La comparsa a finales de los años sesenta. Aparecen en ella Pinocho -el primero por la izquierda-,
Harpo Marx -tercero-, la Cubana -¿Carmen Miranda?, quinta- y el Flaco -noveno-



Como es sabido José Calleja fue durante muchos años concejal de Festejos, por lo que le concernía la organización de las ferias de San Bartolomé. Asimismo era el propietario de las tres salas de cine existentes entonces en Alcalá, el Paz, el Salón Cervantes o Grande y el Cervantes o Pequeño, actual Corral de Comedias, así como de algunas terrazas de verano.

Puesto que a lo largo de de la década de los años sesenta promovió una importante ampliación de la comparsa de gigantes y cabezudos, era lógico suponer que, movido por su afición al cine, parte de esta ampliación se realizara inspirada en conocidos personajes del Séptimo Arte, una iniciativa que dos décadas más tarde, en 1986, continuó el entonces concejal de Festejos José Macías con los actuales gigantes del Gordo y el Flaco.

Tal como explico en el artículo dedicado a los gigantes de los años sesenta, en los tres lustros escasos que van desde 1960 hasta 1974, fecha de adquisición de la comparsa cervantina, he podido identificar más de una treintena de gigantes distintos, en su mayoría nuevos salvo la media docena de la comparsa tradicional, a los que habría que sumar un número considerable de cabezudos que en ocasiones eran intercambiados con éstos de una manera un tanto caótica.

Algunos de estos nuevos gigantes habían sido realizados por el artesano local don Miguel Ruiz Flores con más buena voluntad que calidad artística, pero la mayor parte de ellos, así como la práctica totalidad de los cabezudos, fueron adquiridos en casas especializadas, siendo por ello de serie. Aunque su temática era variada, tal como he comentado en ocasiones estaba vinculada al mundo del cine.
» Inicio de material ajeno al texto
-- ==== Sys2Proof/Tests/Slice0.lean ====
section
/-! SUPPORT. The model's own tests, and the witnesses that the hypotheses of the statements can be met. Words are written out from
30_encoding.md R82 to R92; expected results are those of 95_test_vectors.md and of the worked examples of 43_pipeline.md. -/

namespace Sys2Proof.Tests

open Sys2Proof Sys2Proof.Machine

/-! ### Small states -/

/-- Idle with a format selected. -/
def idleIn (f : Format) : State := { State.reset with fmtCfgd := true, fmtCode := f }

/-- Streaming in a format that opens no session, the sink's answers listed. -/
def streamingIn (f : Format) (sink : List Answer) : State :=
  { idleIn f with runState := .streaming, sinkIn := sink }

/-- The buffer with 1 at index 0 and 2 at index 78, and stale samples 9 elsewhere. -/
def someFrame : Frame := ((Vector.replicate 80 9).setIfInBounds 0 1).setIfInBounds 78 2

/-- Streaming in FRAME with its session open, `n` samples buffered, and the agents' answers listed. -/
def framing (n : BitVec 7) (units : List (List Byte)) (sink : List Answer) : State :=
  { idleIn .frame with runState := .streaming, sess := .opened, fcnt := n, fbuf := someFrame, encIn := units, sinkIn := sink,
                       obs := { RunRecord.empty with encLog := [.open_] } }

/-- Done after a MULAW run. -/
def doneState : State := { idleIn .mulaw with runState := .done }

/-- Error after a CANCEL or a SRCERR that left a partial frame. -/
def errorState : State :=
  { framing 3 [] [] with runState := .error, sess := .closed, err := .sourceRead, errinfo := 5,
                         obs := { RunRecord.empty with encLog := [.open_, .close] } }

/-- The state with one word presented. -/
def withWord (s : State) (w : Word) : State := { s with hostIn := [.word w] }

/-- The state on a block that has CANCEL. -/
def withCancel (s : State) : State := { s with hasCancel := true }

/-- A unit of ten bytes. -/
def tenBytes : List Byte := [1, 2, 3, 4, 5, 6, 7, 8, 9, 10]

/-- What a next state holds. -/
def got {α : Type} (o : Host.Outcome State Fault Refusal) (f : State → α) : Option α :=
  match o with
  | .next t => some (f t)
  | .fault _ => none
  | .refused _ => none

/-- The fault of an outcome. -/
def faultOf (o : Host.Outcome State Fault Refusal) : Option Fault :=
  match o with
  | .next _ => none
  | .fault r => some r
  | .refused _ => none

/-! ### WellFormed and the operand checks (R82, R88.5, R90) -/

theorem test_wellFormed_cancel_needs_hasCancel : wellFormed false .cancel = false ∧ wellFormed true .cancel = true := by decide

theorem test_operand_ranges_checked :
    (AsmLine.cfg (.number 4)).assemble = none ∧ (AsmLine.sample (.dec 32768)).assemble = none ∧
    (AsmLine.sample (.dec (-32769))).assemble = none ∧ (AsmLine.sample (.hex 0x10000)).assemble = none ∧
    (AsmLine.srcerr (.dec (-1))).assemble = none ∧ (AsmLine.srcerr (.dec 65536)).assemble = none := by decide

theorem test_operand_bounds_accepted :
    (AsmLine.sample (.dec (-32768))).assemble = some [0x30008000] ∧
    (AsmLine.sample (.dec 32767)).assemble = some [0x30007FFF] ∧
    (AsmLine.srcerr (.dec 65535)).assemble = some [0x5000FFFF] := by decide

/-- R90 on text: a hex operand is the raw 16 bits, whatever the case of its digits; `#k` is decimal (log entry 10). -/
theorem test_text_numerals :
    assembleText "SAMPLE 0xbEEF ; hex".toList = some [0x3000BEEF] ∧ assembleText "SAMPLE 0x10000".toList = none ∧
    assembleText "CFG #03".toList = some [0x10000003] ∧ assembleText "CFG #0x1".toList = none := by decide

/-! ### Decoding words written out bit by bit: OP, RSV, OPND (R80, R82) -/

theorem test_decode_cfg : decode false 0b0001_000000000000_0000000000000010#32 = .ok (.cfg .pcm16le) := by decide

theorem test_decode_start : decode false 0b0010_000000000000_0000000000000000#32 = .ok .start := by decide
Es preciso advertir que en ocasiones los fabricantes solían bautizarlos, cabe suponer que para eludir posibles derechos de imagen, no con sus nombres propios sino con otros más genéricos. Así Popeye se transformaba en un Marinero y la madrastra de Blancanieves en una Reina o en una Bruja, según la escena de la película. En ocasiones la similitud tampoco era exacta, aunque sí lo suficiente como para que se pudiera identificar sin problemas. Paradójicamente también podía ocurrir lo contrario, encontrándonos con unos nombres muy concretos pese a que el parecido con sus modelos pudiera resultar relativo. Debido a ello me he visto en la necesidad de tener un poco de manga ancha a la hora de hacer las identificaciones, con el consiguiente riesgo de incurrir en un error.

La primera referencia cinematográfica que apareció en la comparsa fue el gigante dedicado a Blancanieves, una réplica fiel de la conocida versión de Walt Disney. Desconozco su procedencia y lamentablemente debió de durar poco, puesto que ya no vuelve a aparecer en las fotografías tomadas a partir de mediados de la década de 1960.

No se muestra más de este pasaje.